Unlike new drugs, which undergo rigorous testing by the Food and Drug Administration before they can be made available to the public, “there’s absolutely no requirement to test a non-pesticide chemical before it goes out into the environment or into household products,” says Rice.

Chemicals are regulated under the 1976 Toxic Substances Control Act, which places the onus on the federal government to determine which chemicals already in use are potentially harmful. States can regulate chemicals according to stricter standards, and several have.

In 2007, the Maine legislature banned the use of the chemical decaBDE—a flame retardant used in furniture and electronics—a decision based in part on Rice’s research demonstrating that the chemical is a toxic agent that accumulates in the environment, wildlife, and in human tissues.

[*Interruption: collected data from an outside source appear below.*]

/-- Core 0 in SYSTEM mode with distinct values in every banked register. -/
def bankedCore (cpsr : Word) : Core :=
  { (((((((testCore .primary cpsr 0 0).setReg 8 1).setReg 9 2).setReg 10 3).setReg 11 4).setReg 12 5).setReg 13 0x100).setReg
      14 0x200 with
    bankIrq := ⟨0x300, 0x400⟩
    bankFiq := ⟨0x81, 0x82, 0x83, 0x84, 0x85, 0xF13, 0xF14⟩ }

-- L2-B01
theorem test_switch_irq : (switched .fault .primary 0x12 (bankedCore 0x1F)).map (fun d =>
    (d.reg 13, d.reg 14, d.bankUsr, modeField d.cpsr)) = some (0x300, 0x400, ⟨0x100, 0x200⟩, 0x12) := by decide
-- L2-B04
theorem test_switch_fiq : (switched .fault .primary 0x11 (bankedCore 0x1F)).map (fun d =>
    (d.reg 8, d.reg 12, d.reg 13, d.reg 14, d.bankUsr, d.bankFiq)) =
      some (0x81, 0x85, 0xF13, 0xF14, ⟨0x100, 0x200⟩, ⟨1, 2, 3, 4, 5, 0xF13, 0xF14⟩) := by decide
-- L2-B12
theorem test_switch_fiq_to_itself : (switched .fault .primary 0x11 (bankedCore 0x11)).map (fun d =>
    (d.reg 8, d.reg 13, d.bankFiq.r8, d.bankFiq.r13)) = some (1, 0x100, 0x81, 0x100) := by decide
-- L2-B07
theorem test_switch_keeps_status : (switched .fault .primary 0x13 (bankedCore 0xF00000DF)).map (fun d => d.cpsr) =
    some 0xF00000D3 := by decide
-- L2-B08, L2-B11
theorem test_switch_malformed : switched .fault .primary 0x00 (bankedCore 0x1F) = none ∧
    switched .fault .secondary 0x11 (testCore .secondary 0x1F 0 0) = none := ⟨rfl, rfl⟩
-- L2-B09
theorem test_switch_noop : (switched .noopSwap .primary 0x00 (bankedCore 0x1F)).map (fun d =>
    (d.bankUsr, d.reg 13, modeField d.cpsr)) = some (⟨0x100, 0x200⟩, 0x100, 0x00) := by decide

/-! ### Exceptions and reset (95_test_vectors.md sections 2.6, 2.7) -/

/-- The core an entry of core `p` leaves. -/
def enteredCore (p : CoreId) (c : Core) : Option (Bool × Core) :=
  match enterInterrupt testPlatform p vectorMemory c with
  | .ok (b, d, _) => some (b, d)
  | .error _ => none
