-- ==== Sys2Proof/Syntax.lean ====
section
/-! DEFINITION. The instruction set: one constructor per row of spec/opcode_table.json. "Instruction" is read as
operation of the block (00_scope.md, opening): a coded host operation, an internal step, the reset event, a kind of
frame, or a class of COBS code byte. Operand forms: 30_encoding.md R97 and the operand line of each operation's rule. -/

namespace Sys2Proof

/-- One operation of the engine. -/
inductive Instr where
  /-- `BEGIN(B)`: configure for baud rate `B` (43_link_host.md R160). -/
  | begin (baud : Nat)
  /-- `TICK()`: one unit of work (44_link_rx.md R180). -/
  | tick
  /-- `SEND(buf)`: hand over a message (43_link_host.md R163). -/
  | send (buf : List Byte)
  /-- `READ(max)`: take the held message (43_link_host.md R165). -/
  | read (max : Nat)
  /-- `IS_OPEN()` (43_link_host.md R166). -/
  | isOpen
  /-- `CLEAR_TO_SEND()` (43_link_host.md R162). -/
  | clearToSend
  /-- `CLEAR_TO_READ()` (43_link_host.md R164). -/
  | clearToRead
  /-- `STATS()` (43_link_host.md R172). -/
  | stats
  /-- `CRC16(s)` (41_crc.md R124). -/
  | crc16 (s : List Byte)
  /-- `COBS_ENC(in)` (40_cobs.md R100). -/
  | cobsEnc (input : List Byte)
  /-- `COBS_DEC(in, n)`, `n` the length of `in` (40_cobs.md R103). -/
  | cobsDec (input : List Byte)
  /-- `CLK_SAMPLE()` (42_clock.md R141). -/
  | clkSample
  /-- `BACKOFF(retry_count)` (45_link_tx.md R222). -/
  | backoff (retryCount : Nat)
  /-- `AVG_RETRY_COUNT()`, inside `STATS` (43_link_host.md R173). -/
  | avgRetryCount
  /-- `CRC_STEP(crc, b)`, inside `CRC16` (41_crc.md R121). -/
  | crcStep (crc : U16) (b : Byte)
  /-- `RX_DRAIN(now)`, inside `TICK` (44_link_rx.md R181). -/
  | rxDrain (now : Time)
  /-- `RX_BYTE(b, now)`, inside `RX_DRAIN` (44_link_rx.md R184). -/
  | rxByte (b : Byte) (now : Time)
  /-- `RX_FRAME(n, now)`, inside `RX_BYTE` (44_link_rx.md R185). -/
  | rxFrame (n : Nat) (now : Time)
  /-- `ACK_HANDLING(incoming_ack, now)`, inside `RX_FRAME` (44_link_rx.md R189). -/
  | ackHandling (incomingAck : Byte) (now : Time)
  /-- `EWMA_UPDATE(now)`, inside `ACK_HANDLING` (44_link_rx.md R190). -/
  | ewmaUpdate (now : Time)
  /-- `DATA_HANDLING(incoming_seq, d, L, now)` with `L` the length of `d`, inside `RX_FRAME` (44_link_rx.md R191). -/
  | dataHandling (incomingSeq : Byte) (d : List Byte) (now : Time)
  /-- `TX_SELECT(now)`, inside `TICK` (45_link_tx.md R210). -/
  | txSelect (now : Time)
  /-- `LOAD_FRAME(msg)`, inside `TX_SELECT` (45_link_tx.md R220). -/
  | loadFrame (msg : List Byte)
  /-- `TX_PUSH()`, inside `TICK` (45_link_tx.md R224). -/
  | txPush
  /-- `RESET`, the event that creates the engine (70_reset_and_hazards.md R300). -/
  | reset
  /-- `FRAME.SHORT`: a decoded payload of 0 to 3 bytes (30_encoding.md R82). -/
  | frameShort (payload : List Byte)
  /-- `FRAME.ACK_ONLY`: a decoded payload of 4 bytes (30_encoding.md R82). -/
  | frameAckOnly (ackSeq ourSeq : Byte) (crc : U16)
  /-- `FRAME.DATA`: a decoded payload of 5 to 252 bytes (30_encoding.md R82). -/
  | frameData (msg : List Byte) (ackSeq ourSeq : Byte) (crc : U16)
  /-- `FRAME.LONG`: a decoded payload of 253 bytes or more (30_encoding.md R82). -/
  | frameLong (payload : List Byte)
  /-- `COBS.DELIM`: 0x00 in code position (30_encoding.md R84). -/
  | cobsDelim
  /-- `COBS.RUN`: a code byte 0x01 to 0xFE (30_encoding.md R84). -/
  | cobsRun (c : Byte)
  /-- `COBS.FULL`: the code byte 0xFF (30_encoding.md R84). -/
  | cobsFull
  deriving DecidableEq, Repr

end Sys2Proof
end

Later that year, Rice was dismissed from an EPA panel that was reviewing the safety of deca. While industry groups, such as the American Chemistry Council, question many of the scientific claims against small doses of deca and similar chemicals, Rice has a long list of supporters, such as Herbert Needleman, a professor of pediatrics at the University of Pittsburgh who pioneered research into the toxic effects of low doses of lead. In May 2008, he published “The Case of Deborah Rice: Who Is the Environmental Protection Agency Protecting?” in PLOS Biology, a peer-reviewed journal of the Public Library of Science.

“Deborah’s not afraid of controversy,” says Bernard Weiss, a professor of environmental medicine and pediatrics at Rochester, with whom Rice worked when she was a doctoral candidate. And “grit” is a quality Rice has in abundance, he says, adding that although a horseback riding accident left her partially paralyzed in a wheelchair nearly 25 years ago, “ever since she gets around the world, to conferences, giving talks, and just being as active as you possibly can be.”

Rice’s dismissal did spur a congressional inquiry. And she says, “it put the focus on the way the agency chooses these panels.”

Today, she says, the process “is not perfect, but it’s improved. And to the extent that that was triggered by my experience, I’m very happy.”